> [What to work on]: Among the entries that follow, the required portion opens with the line containing "into CAUSE with" and closes with the line containing "let y := (core t c).ctx". Give that portion again exactly, and nothing else.

*****

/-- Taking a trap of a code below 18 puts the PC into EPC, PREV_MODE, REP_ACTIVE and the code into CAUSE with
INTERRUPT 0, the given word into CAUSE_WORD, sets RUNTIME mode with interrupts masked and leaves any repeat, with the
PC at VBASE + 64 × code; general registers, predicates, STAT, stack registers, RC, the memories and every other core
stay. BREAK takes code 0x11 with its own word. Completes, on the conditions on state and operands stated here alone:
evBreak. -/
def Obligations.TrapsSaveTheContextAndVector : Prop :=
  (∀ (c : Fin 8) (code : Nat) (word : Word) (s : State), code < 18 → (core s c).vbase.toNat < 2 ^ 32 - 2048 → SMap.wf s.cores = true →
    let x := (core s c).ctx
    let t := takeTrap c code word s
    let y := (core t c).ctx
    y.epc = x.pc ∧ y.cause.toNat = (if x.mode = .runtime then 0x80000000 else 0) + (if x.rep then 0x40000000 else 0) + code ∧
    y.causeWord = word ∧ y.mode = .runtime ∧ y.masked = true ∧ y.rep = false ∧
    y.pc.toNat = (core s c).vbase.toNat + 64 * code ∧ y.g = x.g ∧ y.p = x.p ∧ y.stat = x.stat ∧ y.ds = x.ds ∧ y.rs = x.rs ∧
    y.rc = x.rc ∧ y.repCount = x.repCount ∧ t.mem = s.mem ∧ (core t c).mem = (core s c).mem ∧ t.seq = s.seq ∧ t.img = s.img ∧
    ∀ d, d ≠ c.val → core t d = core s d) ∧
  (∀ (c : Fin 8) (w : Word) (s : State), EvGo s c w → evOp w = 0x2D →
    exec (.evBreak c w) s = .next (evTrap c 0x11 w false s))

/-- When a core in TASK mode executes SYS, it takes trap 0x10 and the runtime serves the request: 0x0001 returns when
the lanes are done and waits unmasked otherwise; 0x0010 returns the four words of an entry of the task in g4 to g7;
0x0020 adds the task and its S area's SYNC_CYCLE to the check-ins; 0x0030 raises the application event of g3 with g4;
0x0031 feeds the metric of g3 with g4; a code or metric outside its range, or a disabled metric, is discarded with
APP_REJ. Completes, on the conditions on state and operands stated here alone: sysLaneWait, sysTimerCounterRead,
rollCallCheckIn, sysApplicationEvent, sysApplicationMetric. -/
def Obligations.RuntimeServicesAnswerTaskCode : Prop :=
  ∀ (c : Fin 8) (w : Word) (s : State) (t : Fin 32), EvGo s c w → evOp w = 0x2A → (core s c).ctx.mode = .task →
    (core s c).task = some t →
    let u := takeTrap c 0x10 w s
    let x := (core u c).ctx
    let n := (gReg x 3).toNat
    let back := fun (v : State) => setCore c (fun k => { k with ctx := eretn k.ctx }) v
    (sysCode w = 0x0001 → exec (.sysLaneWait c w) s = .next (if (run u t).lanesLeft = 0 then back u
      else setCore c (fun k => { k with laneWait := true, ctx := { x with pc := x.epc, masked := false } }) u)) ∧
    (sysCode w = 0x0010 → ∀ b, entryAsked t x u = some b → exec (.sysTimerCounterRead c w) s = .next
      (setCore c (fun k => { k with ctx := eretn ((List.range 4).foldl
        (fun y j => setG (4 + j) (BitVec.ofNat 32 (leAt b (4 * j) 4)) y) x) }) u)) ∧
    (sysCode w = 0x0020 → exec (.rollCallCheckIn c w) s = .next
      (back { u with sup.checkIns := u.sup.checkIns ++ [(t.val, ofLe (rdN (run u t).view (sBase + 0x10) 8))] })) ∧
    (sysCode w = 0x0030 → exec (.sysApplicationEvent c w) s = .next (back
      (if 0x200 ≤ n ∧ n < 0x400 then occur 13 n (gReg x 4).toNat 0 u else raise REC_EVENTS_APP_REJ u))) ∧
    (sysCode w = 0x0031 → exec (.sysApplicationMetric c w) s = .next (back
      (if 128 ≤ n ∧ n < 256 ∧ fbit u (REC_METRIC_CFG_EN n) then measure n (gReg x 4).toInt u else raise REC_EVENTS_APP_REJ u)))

*****

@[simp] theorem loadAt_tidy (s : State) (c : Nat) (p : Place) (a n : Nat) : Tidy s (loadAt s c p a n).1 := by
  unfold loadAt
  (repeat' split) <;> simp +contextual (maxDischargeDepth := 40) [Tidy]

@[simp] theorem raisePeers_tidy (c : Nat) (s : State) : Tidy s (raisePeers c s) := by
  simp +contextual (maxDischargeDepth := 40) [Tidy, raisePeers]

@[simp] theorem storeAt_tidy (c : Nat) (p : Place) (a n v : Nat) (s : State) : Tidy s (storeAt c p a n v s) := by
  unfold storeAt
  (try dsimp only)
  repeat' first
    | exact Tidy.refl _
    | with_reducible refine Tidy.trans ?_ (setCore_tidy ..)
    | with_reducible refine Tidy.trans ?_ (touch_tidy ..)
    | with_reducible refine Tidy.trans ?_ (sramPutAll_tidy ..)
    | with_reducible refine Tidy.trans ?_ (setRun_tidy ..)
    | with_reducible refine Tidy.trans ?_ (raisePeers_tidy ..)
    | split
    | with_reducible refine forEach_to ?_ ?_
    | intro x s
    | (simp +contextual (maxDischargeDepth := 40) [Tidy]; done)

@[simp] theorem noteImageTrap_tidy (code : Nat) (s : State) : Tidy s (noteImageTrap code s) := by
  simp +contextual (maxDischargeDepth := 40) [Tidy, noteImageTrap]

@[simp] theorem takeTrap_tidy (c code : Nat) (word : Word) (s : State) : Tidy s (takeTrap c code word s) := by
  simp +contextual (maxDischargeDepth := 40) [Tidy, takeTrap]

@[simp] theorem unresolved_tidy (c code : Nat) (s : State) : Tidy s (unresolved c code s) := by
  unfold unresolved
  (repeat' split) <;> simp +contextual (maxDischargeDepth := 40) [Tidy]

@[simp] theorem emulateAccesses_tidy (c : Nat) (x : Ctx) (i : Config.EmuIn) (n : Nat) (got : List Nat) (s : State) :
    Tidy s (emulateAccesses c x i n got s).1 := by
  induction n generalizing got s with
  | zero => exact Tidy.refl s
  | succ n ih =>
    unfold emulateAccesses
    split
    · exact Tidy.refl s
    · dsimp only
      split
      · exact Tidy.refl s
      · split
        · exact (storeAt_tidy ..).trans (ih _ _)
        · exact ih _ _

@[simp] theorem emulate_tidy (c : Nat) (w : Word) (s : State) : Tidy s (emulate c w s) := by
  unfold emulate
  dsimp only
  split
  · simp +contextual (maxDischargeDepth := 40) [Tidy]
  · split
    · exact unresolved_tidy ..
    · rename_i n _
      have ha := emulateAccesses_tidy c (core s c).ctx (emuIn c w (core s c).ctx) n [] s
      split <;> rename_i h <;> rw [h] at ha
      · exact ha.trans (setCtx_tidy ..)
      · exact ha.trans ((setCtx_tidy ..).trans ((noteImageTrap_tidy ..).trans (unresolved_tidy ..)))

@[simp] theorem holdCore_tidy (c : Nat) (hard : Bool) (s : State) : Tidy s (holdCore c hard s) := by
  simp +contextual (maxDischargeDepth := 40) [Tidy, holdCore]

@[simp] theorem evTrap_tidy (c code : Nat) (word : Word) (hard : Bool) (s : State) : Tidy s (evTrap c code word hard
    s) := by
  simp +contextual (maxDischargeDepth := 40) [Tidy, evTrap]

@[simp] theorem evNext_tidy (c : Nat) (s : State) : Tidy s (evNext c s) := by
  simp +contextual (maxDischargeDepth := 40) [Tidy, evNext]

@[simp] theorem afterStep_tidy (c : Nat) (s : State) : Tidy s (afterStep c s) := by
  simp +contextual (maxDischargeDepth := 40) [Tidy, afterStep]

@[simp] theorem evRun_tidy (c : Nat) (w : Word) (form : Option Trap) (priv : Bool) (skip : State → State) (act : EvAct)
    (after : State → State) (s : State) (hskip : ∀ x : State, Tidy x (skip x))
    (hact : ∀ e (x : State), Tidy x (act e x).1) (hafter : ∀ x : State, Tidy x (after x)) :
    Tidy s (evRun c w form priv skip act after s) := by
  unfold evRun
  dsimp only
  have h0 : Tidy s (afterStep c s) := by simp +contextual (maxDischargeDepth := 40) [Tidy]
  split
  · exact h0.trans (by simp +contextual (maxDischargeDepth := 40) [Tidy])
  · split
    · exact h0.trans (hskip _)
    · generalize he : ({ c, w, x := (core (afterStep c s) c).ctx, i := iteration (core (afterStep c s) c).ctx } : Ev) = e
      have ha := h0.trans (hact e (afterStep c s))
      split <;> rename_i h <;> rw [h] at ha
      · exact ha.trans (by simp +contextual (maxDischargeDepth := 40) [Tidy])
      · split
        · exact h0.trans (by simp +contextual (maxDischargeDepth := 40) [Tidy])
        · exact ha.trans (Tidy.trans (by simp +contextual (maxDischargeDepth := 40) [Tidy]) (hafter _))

*****

> [Exercise result]:
/-- Taking a trap of a code below 18 puts the PC into EPC, PREV_MODE, REP_ACTIVE and the code into CAUSE with
INTERRUPT 0, the given word into CAUSE_WORD, sets RUNTIME mode with interrupts masked and leaves any repeat, with the
PC at VBASE + 64 × code; general registers, predicates, STAT, stack registers, RC, the memories and every other core
stay. BREAK takes code 0x11 with its own word. Completes, on the conditions on state and operands stated here alone:
evBreak. -/
def Obligations.TrapsSaveTheContextAndVector : Prop :=
  (∀ (c : Fin 8) (code : Nat) (word : Word) (s : State), code < 18 → (core s c).vbase.toNat < 2 ^ 32 - 2048 → SMap.wf s.cores = true →
    let x := (core s c).ctx
    let t := takeTrap c code word s
    let y := (core t c).ctx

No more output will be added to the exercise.